Это может вызвать в тебе страх. И принести одиночество. Другие не понимают того, что понимаешь ты. Жизнь, людей. И то, как все связано между собой. Не забывай меня, когда меня не станет, обещаешь, Миа? Если тебе станет одиноко.
Как это похоже на бабушку. Это ведь она была больной, а не Миа, и все равно хотела помочь. К счастью, через несколько недель она выздоровела, и на выходных ей должно было исполниться восемьдесят лет. Как Миа ждала этого. И волновалась. Ведь она знала, что будет с мамой, если не придет Сигрид.
Но Сигрид, конечно, не придет.
Где ты, Сигрид?
Миа украдкой бросила взгляд на телефон, когда добряк-следователь улыбнулся и вызвал лифт.
– Мы сидим на третьем этаже. Формально сюда наш отдел переехал прошлой осенью, но ремонт еще не закончен. Ох уж эти рабочие.
Он сразу же ей понравился.
Холгер Мунк.
Первого впечатления достаточно, чтобы понять это.
По крайней мере, у Мии всегда было так.
На такого человека можно положиться, он честный, надежный и придет на помощь, когда она тебе понадобится.

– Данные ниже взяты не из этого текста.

-- ==== Sys2Proof/Laws/State.lean ====
section
/-! SUPPORT. Laws/State.lean: every field after every update of the state, so that no proof unfolds a record update. -/

namespace Sys2Proof.Machine

section raiseError
variable (c : Cause) (s : State)
@[simp] theorem raiseError_cfg : (raiseError c s).cfg = s.cfg := rfl
@[simp] theorem raiseError_ip : (raiseError c s).ip = s.ip := rfl
@[simp] theorem raiseError_rb : (raiseError c s).rb = s.rb := rfl
@[simp] theorem raiseError_status : (raiseError c s).status = .error := rfl
@[simp] theorem raiseError_cause : (raiseError c s).cause = c := rfl
@[simp] theorem raiseError_mem : (raiseError c s).mem = s.mem := rfl
@[simp] theorem raiseError_ext : (raiseError c s).ext = s.ext := rfl
@[simp] theorem raiseError_running : (raiseError c s).running = s.running := rfl
@[simp] theorem raiseError_inQ : (raiseError c s).inQ = s.inQ := rfl
@[simp] theorem raiseError_outQ : (raiseError c s).outQ = s.outQ := rfl
end raiseError

section suspend
variable (s : State)
@[simp] theorem suspend_cfg : (suspend s).cfg = s.cfg := rfl
@[simp] theorem suspend_ip : (suspend s).ip = s.ip := rfl
@[simp] theorem suspend_rb : (suspend s).rb = s.rb := rfl
@[simp] theorem suspend_status : (suspend s).status = .waitingForInput := rfl
@[simp] theorem suspend_cause : (suspend s).cause = s.cause := rfl
@[simp] theorem suspend_mem : (suspend s).mem = s.mem := rfl
@[simp] theorem suspend_ext : (suspend s).ext = s.ext := rfl
@[simp] theorem suspend_running : (suspend s).running = s.running := rfl
@[simp] theorem suspend_inQ : (suspend s).inQ = s.inQ := rfl
@[simp] theorem suspend_outQ : (suspend s).outQ = s.outQ := rfl
end suspend

section halt
variable (s : State)
@[simp] theorem halt_cfg : (halt s).cfg = s.cfg := rfl
@[simp] theorem halt_ip : (halt s).ip = s.ip + 1 := rfl
@[simp] theorem halt_rb : (halt s).rb = s.rb := rfl
@[simp] theorem halt_status : (halt s).status = .halted := rfl
@[simp] theorem halt_cause : (halt s).cause = s.cause := rfl
@[simp] theorem halt_mem : (halt s).mem = s.mem := rfl
@[simp] theorem halt_ext : (halt s).ext = s.ext := rfl
@[simp] theorem halt_running : (halt s).running = s.running := rfl
@[simp] theorem halt_inQ : (halt s).inQ = s.inQ := rfl
@[simp] theorem halt_outQ : (halt s).outQ = s.outQ := rfl
end halt

section memWrite
variable (a : Nat) (v : Cell) (s : State)
@[simp] theorem memWrite_cfg : (memWrite a v s).cfg = s.cfg := rfl
@[simp] theorem memWrite_ip : (memWrite a v s).ip = s.ip := rfl
@[simp] theorem memWrite_rb : (memWrite a v s).rb = s.rb := rfl
@[simp] theorem memWrite_status : (memWrite a v s).status = s.status := rfl
@[simp] theorem memWrite_cause : (memWrite a v s).cause = s.cause := rfl
@[simp] theorem memWrite_mem : (memWrite a v s).mem = s.mem.write a v := rfl
@[simp] theorem memWrite_ext : (memWrite a v s).ext = max s.ext (a + 1) := rfl
@[simp] theorem memWrite_running : (memWrite a v s).running = s.running := rfl
@[simp] theorem memWrite_inQ : (memWrite a v s).inQ = s.inQ := rfl
@[simp] theorem memWrite_outQ : (memWrite a v s).outQ = s.outQ := rfl
end memWrite

section advance
variable (len : Nat) (dst : Option Nat) (s : State)
@[simp] theorem advance_cfg : (advance len dst s).cfg = s.cfg := rfl
@[simp] theorem advance_ip : (advance len dst s).ip = nextIp s len dst := rfl
@[simp] theorem advance_rb : (advance len dst s).rb = s.rb := rfl
@[simp] theorem advance_status : (advance len dst s).status = s.status := rfl
@[simp] theorem advance_cause : (advance len dst s).cause = s.cause := rfl
@[simp] theorem advance_mem : (advance len dst s).mem = s.mem := rfl
@[simp] theorem advance_ext : (advance len dst s).ext = s.ext := rfl
@[simp] theorem advance_running : (advance len dst s).running = s.running := rfl
@[simp] theorem advance_inQ : (advance len dst s).inQ = s.inQ := rfl
@[simp] theorem advance_outQ : (advance len dst s).outQ = s.outQ := rfl
end advance

section setIp
variable (t : Nat) (s : State)
@[simp] theorem setIp_cfg : (setIp t s).cfg = s.cfg := rfl
@[simp] theorem setIp_ip : (setIp t s).ip = t := rfl
@[simp] theorem setIp_rb : (setIp t s).rb = s.rb := rfl
@[simp] theorem setIp_status : (setIp t s).status = s.status := rfl
@[simp] theorem setIp_cause : (setIp t s).cause = s.cause := rfl
@[simp] theorem setIp_mem : (setIp t s).mem = s.mem := rfl
@[simp] theorem setIp_ext : (setIp t s).ext = s.ext := rfl
@[simp] theorem setIp_running : (setIp t s).running = s.running := rfl
@[simp] theorem setIp_inQ : (setIp t s).inQ = s.inQ := rfl
@[simp] theorem setIp_outQ : (setIp t s).outQ = s.outQ := rfl
end setIp

section setRb
variable (x : Cell) (s : State)
@[simp] theorem setRb_cfg : (setRb x s).cfg = s.cfg := rfl
@[simp] theorem setRb_ip : (setRb x s).ip = s.ip := rfl
@[simp] theorem setRb_rb : (setRb x s).rb = x := rfl
@[simp] theorem setRb_status : (setRb x s).status = s.status := rfl
@[simp] theorem setRb_cause : (setRb x s).cause = s.cause := rfl
@[simp] theorem setRb_mem : (setRb x s).mem = s.mem := rfl
@[simp] theorem setRb_ext : (setRb x s).ext = s.ext := rfl
@[simp] theorem setRb_running : (setRb x s).running = s.running := rfl
@[simp] theorem setRb_inQ : (setRb x s).inQ = s.inQ := rfl
@[simp] theorem setRb_outQ : (setRb x s).outQ = s.outQ := rfl
end setRb

section setInQ
variable (rest : List Cell) (s : State)
@[simp] theorem setInQ_cfg : (setInQ rest s).cfg = s.cfg := rfl
@[simp] theorem setInQ_ip : (setInQ rest s).ip = s.ip := rfl
@[simp] theorem setInQ_rb : (setInQ rest s).rb = s.rb := rfl
@[simp] theorem setInQ_status : (setInQ rest s).status = s.status := rfl
@[simp] theorem setInQ_cause : (setInQ rest s).cause = s.cause := rfl
@[simp] theorem setInQ_mem : (setInQ rest s).mem = s.mem := rfl
@[simp] theorem setInQ_ext : (setInQ rest s).ext = s.ext := rfl
@[simp] theorem setInQ_running : (setInQ rest s).running = s.running := rfl
@[simp] theorem setInQ_inQ : (setInQ rest s).inQ = rest := rfl
@[simp] theorem setInQ_outQ : (setInQ rest s).outQ = s.outQ := rfl
end setInQ

section outPush
variable (v : Cell) (s : State)
@[simp] theorem outPush_cfg : (outPush v s).cfg = s.cfg := rfl
@[simp] theorem outPush_ip : (outPush v s).ip = s.ip := rfl
@[simp] theorem outPush_rb : (outPush v s).rb = s.rb := rfl
@[simp] theorem outPush_status : (outPush v s).status = s.status := rfl
@[simp] theorem outPush_cause : (outPush v s).cause = s.cause := rfl
@[simp] theorem outPush_mem : (outPush v s).mem = s.mem := rfl
@[simp] theorem outPush_ext : (outPush v s).ext = s.ext := rfl
@[simp] theorem outPush_running : (outPush v s).running = s.running := rfl
@[simp] theorem outPush_inQ : (outPush v s).inQ = s.inQ := rfl
@[simp] theorem outPush_outQ : (outPush v s).outQ = s.outQ ++ [v] := rfl
end outPush

section leaveRun
variable (s : State)
@[simp] theorem leaveRun_cfg : (leaveRun s).cfg = s.cfg := rfl
@[simp] theorem leaveRun_ip : (leaveRun s).ip = s.ip := rfl
@[simp] theorem leaveRun_rb : (leaveRun s).rb = s.rb := rfl
@[simp] theorem leaveRun_status : (leaveRun s).status = s.status := rfl
@[simp] theorem leaveRun_cause : (leaveRun s).cause = s.cause := rfl
@[simp] theorem leaveRun_mem : (leaveRun s).mem = s.mem := rfl
@[simp] theorem leaveRun_ext : (leaveRun s).ext = s.ext := rfl
@[simp] theorem leaveRun_running : (leaveRun s).running = false := rfl
@[simp] theorem leaveRun_inQ : (leaveRun s).inQ = s.inQ := rfl
@[simp] theorem leaveRun_outQ : (leaveRun s).outQ = s.outQ := rfl
end leaveRun

section pushInput
variable (v : Cell) (s : State)
@[simp] theorem pushInput_cfg : (pushInput v s).cfg = s.cfg := rfl
@[simp] theorem pushInput_ip : (pushInput v s).ip = s.ip := rfl
@[simp] theorem pushInput_rb : (pushInput v s).rb = s.rb := rfl
@[simp] theorem pushInput_status : (pushInput v s).status = s.status := rfl
@[simp] theorem pushInput_cause : (pushInput v s).cause = s.cause := rfl
@[simp] theorem pushInput_mem : (pushInput v s).mem = s.mem := rfl
@[simp] theorem pushInput_ext : (pushInput v s).ext = s.ext := rfl
@[simp] theorem pushInput_running : (pushInput v s).running = s.running := rfl
@[simp] theorem pushInput_inQ : (pushInput v s).inQ = s.inQ ++ [v] := rfl
@[simp] theorem pushInput_outQ : (pushInput v s).outQ = s.outQ := rfl
end pushInput

/-! `NextIp` (R75) -/

@[simp] theorem nextIp_none (s : State) (len : Nat) : nextIp s len none = s.ip + len := by simp [nextIp]

@[simp] theorem nextIp_some (s : State) (len w : Nat) :
    nextIp s len (some w) = if s.cfg.tightLoop = true ∧ w = s.ip then s.ip else s.ip + len := by simp [nextIp]

/-- The next ip lies between ip and ip + length, whatever the quirk does. -/
theorem nextIp_bounds (s : State) (len : Nat) (dst : Option Nat) :
    s.ip ≤ nextIp s len dst ∧ nextIp s len dst ≤ s.ip + len := by
  unfold nextIp
  by_cases h : s.cfg.tightLoop = true ∧ dst = some s.ip
  · rw [if_pos h]; omega
  · rw [if_neg h]; omega

/-- An instruction without a write slot advances by its length (R75). -/
theorem advance_none (len : Nat) (s : State) : advance len none s = { s with ip := s.ip + len } := by
  rw [advance, nextIp_none]

/-! `enterRun` and `State.load` -/

@[simp] theorem enterRun_cfg (s : State) : (enterRun s).cfg = s.cfg := by unfold enterRun; split <;> rfl
@[simp] theorem enterRun_ip (s : State) : (enterRun s).ip = s.ip := by unfold enterRun; split <;> rfl
@[simp] theorem enterRun_rb (s : State) : (enterRun s).rb = s.rb := by unfold enterRun; split <;> rfl
@[simp] theorem enterRun_cause (s : State) : (enterRun s).cause = s.cause := by unfold enterRun; split <;> rfl
@[simp] theorem enterRun_mem (s : State) : (enterRun s).mem = s.mem := by unfold enterRun; split <;> rfl
@[simp] theorem enterRun_ext (s : State) : (enterRun s).ext = s.ext := by unfold enterRun; split <;> rfl
@[simp] theorem enterRun_inQ (s : State) : (enterRun s).inQ = s.inQ := by unfold enterRun; split <;> rfl
@[simp] theorem enterRun_outQ (s : State) : (enterRun s).outQ = s.outQ := by unfold enterRun; split <;> rfl

/-- A RUN that starts puts the machine in status Runnable with `running` set (R208). -/
theorem enterRun_eq_of_not_terminal (s : State) (h1 : s.status ≠ .halted) (h2 : s.status ≠ .error) :
    enterRun s = { s with status := .runnable, running := true } := by
  cases s with
  | mk cfg ip rb status cause mem ext running inQ outQ => cases status <;> simp_all [enterRun]

/-- The one-step view of RUN's return (R208): with nothing running it changes nothing. -/
@[simp] theorem leaveRun_eq_self (s : State) (h : s.running = false) : leaveRun s = s := by
  cases s with
  | mk cfg ip rb status cause mem ext running inQ outQ => cases h; rfl

@[simp] theorem leaveRun_leaveRun (s : State) : leaveRun (leaveRun s) = leaveRun s := rfl

section load
variable (c : Config) (p : List Cell)
@[simp] theorem load_cfg : (State.load c p).cfg = c := rfl
@[simp] theorem load_ip : (State.load c p).ip = 0 := rfl
@[simp] theorem load_rb : (State.load c p).rb = 0 := rfl
@[simp] theorem load_status : (State.load c p).status = .runnable := rfl
@[simp] theorem load_cause : (State.load c p).cause = .none := rfl
@[simp] theorem load_mem : (State.load c p).mem = Memory.ofProgram p 0 := rfl
@[simp] theorem load_ext : (State.load c p).ext = p.length := rfl
@[simp] theorem load_running : (State.load c p).running = false := rfl
@[simp] theorem load_inQ : (State.load c p).inQ = [] := rfl
@[simp] theorem load_outQ : (State.load c p).outQ = [] := rfl
end load

/-- Reset is LOAD of the empty program at the default parameters (R240, R241; log 4). -/
theorem reset_eq_load : State.reset = State.load Config.default [] := rfl

end Sys2Proof.Machine
end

Миа не всегда могла увидеть все отчетливо, иногда ее оценка происходила на уровне ощущений, предчувствие хорошего, тепла, исходящего от человека, в противоположность однозначному неприятному чувству. И не помогут никаких уловки. Особое чутье всегда было присуще Мии, и она никогда не любила ложь. В детстве она думала, что все вокруг такие же. Не внешне, само собой, тут она понимала, что не все выглядели как маленькие индейцы с ярко-голубыми глазами, но внутри. Впервые она почувствовала себя другой в подростковом возрасте.
Скоро ей двадцать два.
Через полгода.
В ноябре.
Сигрид и ей.
Прошлый день рождения она праздновала одна.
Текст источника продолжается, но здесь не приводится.